At any rate, as observed by the Court below, whether or not the notary signed the certification of acknowledgment in the presence of the testatrix and the witnesses, does not affect the validity of the codicil. Unlike the Code of 1889 (Art. 699), the new Civil Code does not require that the signing of the testator, witnesses and notary should be accomplished in one single act. A comparison of Articles 805 and 806 of the new Civil Code reveals that while testator and witnesses must sign in the presence of each other, all that is thereafter required is that "every will must be acknowledged before a notary public by the testator and the witnesses" (Art. 806); i.e., that the latter should avow to the certifying officer the authenticity of their signatures and the voluntariness of their actions in executing the testamentary disposition. This was done in the case before us. The subsequent signing and sealing by the notary of his certification that the testament was duly acknowledged by the participants therein is no part of the acknowledgment itself nor of the testamentary act. Hence their separate execution out of the presence of the testatrix and her witnesses can not be said to violate the rule that testaments should be completed without interruption (Andalis v. Pulgueras, 59 Phil. 643), or, as the Roman maxim puts it, "uno eodem die ac tempore in eadem loco", and no reversible error was committed by the Court in so holding.
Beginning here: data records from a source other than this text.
-- ==== Sys2Proof/Machine/Mem.lean ====
section
/-! DEFINITION. Physical memory behind the memory controllers: tiers and homes (R12, R13), grants and counters (R39 to R46),
poison (R161), pages in motion (R159), and the accounting of every sector access (R158, R325 to R333). Memory holds
plaintext: no party reads ciphertext (R42). -/

namespace Sys2Proof.Machine

/-- The tier of a physical address: 0 HBM4E, 1 LPDDR, 2 CXL (R12). -/
def tierOf (pa : Nat) : Option Nat :=
  if pa < 0x8000000000 then some 0
  else if 0x10000000000 ≤ pa ∧ pa < 0x20000000000 then some 1
  else if 0x100000000000 ≤ pa ∧ pa < 0x200000000000 then some 2
  else none

/-- The home of a physical address (R12, R13). -/
def homeOf (pa : Nat) : Nat :=
  match tierOf pa with
  | some 0 => pa / 0x1000000000
  | some 1 => 8
  | _ => 9

/-- The slot of the CXL window that holds an address (R181). -/
def cxlSlot (pa : Nat) : Nat := (pa - 0x100000000000) / 0x4000000000

/-- CXLMAP of a slot. -/
def State.cxlmap (s : State) (i : Nat) : DWord := tget 0 s.link.cxlmap i

/-- A port. -/
def State.port (s : State) (p : Nat) : Port := tget Port.init s.link.ports p

/-- Replace a port. -/
def State.setPort (s : State) (p : Nat) (x : Port) : State :=
  { s with link := { s.link with ports := tset Port.init s.link.ports p x } }

/-- Whether an address lies in a peer slot (R181). -/
def State.isPeer (s : State) (pa : Nat) : Bool :=
  tierOf pa == some 2 && ((s.cxlmap (cxlSlot pa)).extractLsb' 62 2).toNat == 2

/-- The CXL port of an expander slot, 0 to 3 (R181). -/
def State.cxlPort (s : State) (pa : Nat) : Nat := ((s.cxlmap (cxlSlot pa)).extractLsb' 54 2).toNat

/-- Whether a frame lies in memory of its range: a CXL slot must hold an expander unit that exists, or a peer (R12, R181). -/
def State.frameThere (s : State) (frame : Nat) : Option Nat :=
  match tierOf (frame * 65536) with
  | some 2 =>
    let m := s.cxlmap (cxlSlot (frame * 65536))
    let kind := (m.extractLsb' 62 2).toNat
    if kind = 2 then some 2
    else if kind = 1 ∧ (m.extractLsb' 0 4).toNat < (s.port (32 + (m.extractLsb' 54 2).toNat)).capacity then some 2
    else none
  | t => t

/-- Where the memory behind an address is: an address of an expander slot selects a unit of an expander, which no other slot of the same
unit changes; every other address is its own place (R181). -/
def State.cell (s : State) (pa : Nat) : Nat :=
  let m := s.cxlmap (cxlSlot pa)
  if tierOf pa = some 2 ∧ (m.extractLsb' 62 2).toNat = 1 then
    2 ^ 53 + ((m.extractLsb' 54 2).toNat * 16 + (m.extractLsb' 0 4).toNat) * 2 ^ 38 + pa % 2 ^ 38
  else pa

/-- The context to which a frame is granted (R39). -/
def State.grantOf (s : State) (frame : Nat) : Option Nat :=
  (s.phys.grants.find? fun g => g.1 ≤ frame && frame < g.1 + g.2.1).map (·.2.2)

/-- Whether a sector still reads as zeros: both counters 0 (R46). -/
def Phys.zero (p : Phys) (sector : Nat) : Bool := tget 0 p.minor sector == 0 && tget 0 p.major (sector / 64) == 0

/-- Whether a sector lies in a run of saved units. -/
def inRun (sector : Nat) (r : Nat × Nat × Nat) : Bool := decide (r.1 ≤ sector) && decide (sector < r.1 + r.2.1)

/-- A free byte of the save area, if an address lies in a run of saved units (R55). -/
def runByte (runs : List (Nat × Nat × Nat)) (pa : Nat) : Option Byte :=
  (runs.find? (inRun (pa / 32))).map fun r => Config.saveByte (r.2.2 + (pa - 32 * r.1))

/-- A run without a sector: what lies before it and what lies behind. -/
def cutRun (sector : Nat) (r : Nat × Nat × Nat) : List (Nat × Nat × Nat) :=
  if inRun sector r then [(r.1, sector - r.1, r.2.2), (sector + 1, r.1 + r.2.1 - (sector + 1), r.2.2 + 32 * (sector + 1 - r.1))]
  else [r]

/-- A byte of physical memory at its owner (R46). -/
def Phys.byte (p : Phys) (pa : Nat) : Byte :=
  if p.zero (pa / 32) then 0 else (runByte p.saved pa).getD (tget 0 p.bytes pa)

/-- No run of saved units holds a sector any longer; empty runs go. -/
def Phys.cut (p : Phys) (sector : Nat) : Phys :=
  if p.saved.any (inRun sector) then { p with saved := (p.saved.flatMap (cutRun sector)).filter fun r => r.2.1 != 0 } else p

/-- A sector of a run of saved units stands by itself: its bytes are listed as they read. -/
def Phys.thaw (p : Phys) (sector : Nat) : Phys :=
  if p.saved.any (inRun sector) then
    { p.cut sector with bytes := (List.range 32).foldl (fun t i => tset 0 t (sector * 32 + i) (p.byte (sector * 32 + i))) p.bytes }
  else p

/-- The bytes of a sector become what the counters say it reads as. -/
def Phys.settle (p : Phys) (sector : Nat) : Phys :=
  if p.zero sector then { p.cut sector with bytes := p.bytes.filter fun e => e.1 / 32 != sector } else p

/-- Levels of the counter tree below a root of eight counters (log 4). -/
def treeLevels : Nat := 14

/-- The counters above a leaf: of each level the one that the leaf's path takes; the last level is the context's root (R43). -/
def nodeKeys (ctx leaf : Nat) : List Nat :=
  (List.range treeLevels).map fun l =>
    if l + 1 = treeLevels then l * 2 ^ 50 + ctx * 8 + leaf / 8 ^ l % 8 else l * 2 ^ 50 + leaf / 8 ^ l

/-- Raise the counters above a leaf for `n` writes (R44). -/
def Phys.bumpNodesBy (p : Phys) (ctx leaf n : Nat) : Phys :=
  { p with nodes := (nodeKeys ctx leaf).foldl (fun t k => tset 0 t k (tget 0 t k + BitVec.ofNat 56 n)) p.nodes }

/-- Raise the counters above a leaf by 1 (R44). -/
def Phys.bumpNodes (p : Phys) (ctx leaf : Nat) : Phys := p.bumpNodesBy ctx leaf 1

/-- Whether a counter above a leaf is about to wrap (R45). -/
def Phys.mustRenew (p : Phys) (ctx leaf : Nat) : Bool :=
  (nodeKeys ctx leaf).any fun k => tget (0 : BitVec 56) p.nodes k == BitVec.allOnes 56

/-- Count a write of a sector: the minor counter rises, or MAJOR rises, all 64 minor counters become 1 and the 2 KiB is
re-encrypted (R44). -/
def Phys.countWrite (p : Phys) (ctx sector : Nat) : Phys :=
  let leaf := sector / 64
  let p := p.settle sector
  let m := tget (0 : BitVec 7) p.minor sector
  let p := if m = 127 then
      let secs := (List.range 64).map fun j => leaf * 64 + j
      let p := secs.foldl Phys.settle p
      { p with major := tset 0 p.major leaf (tget 0 p.major leaf + 1),
               minor := secs.foldl (fun t k => tset 0 t k 1) p.minor }
    else { p with minor := tset 0 p.minor sector (m + 1) }
  p.bumpNodes ctx leaf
It is noteworthy that Article 806 of the new Civil Code does not contain words requiring that the testator and the witnesses should acknowledge the testament on the same day or occasion that it was executed.

The decision admitting the will to probate is affirmed, with costs against Appellant.

Bengzon, Acting C.J., Padilla, Montemayor, Reyes, A., Jugo, Bautista Angelo, Labrador and Concepcion, JJ., concur.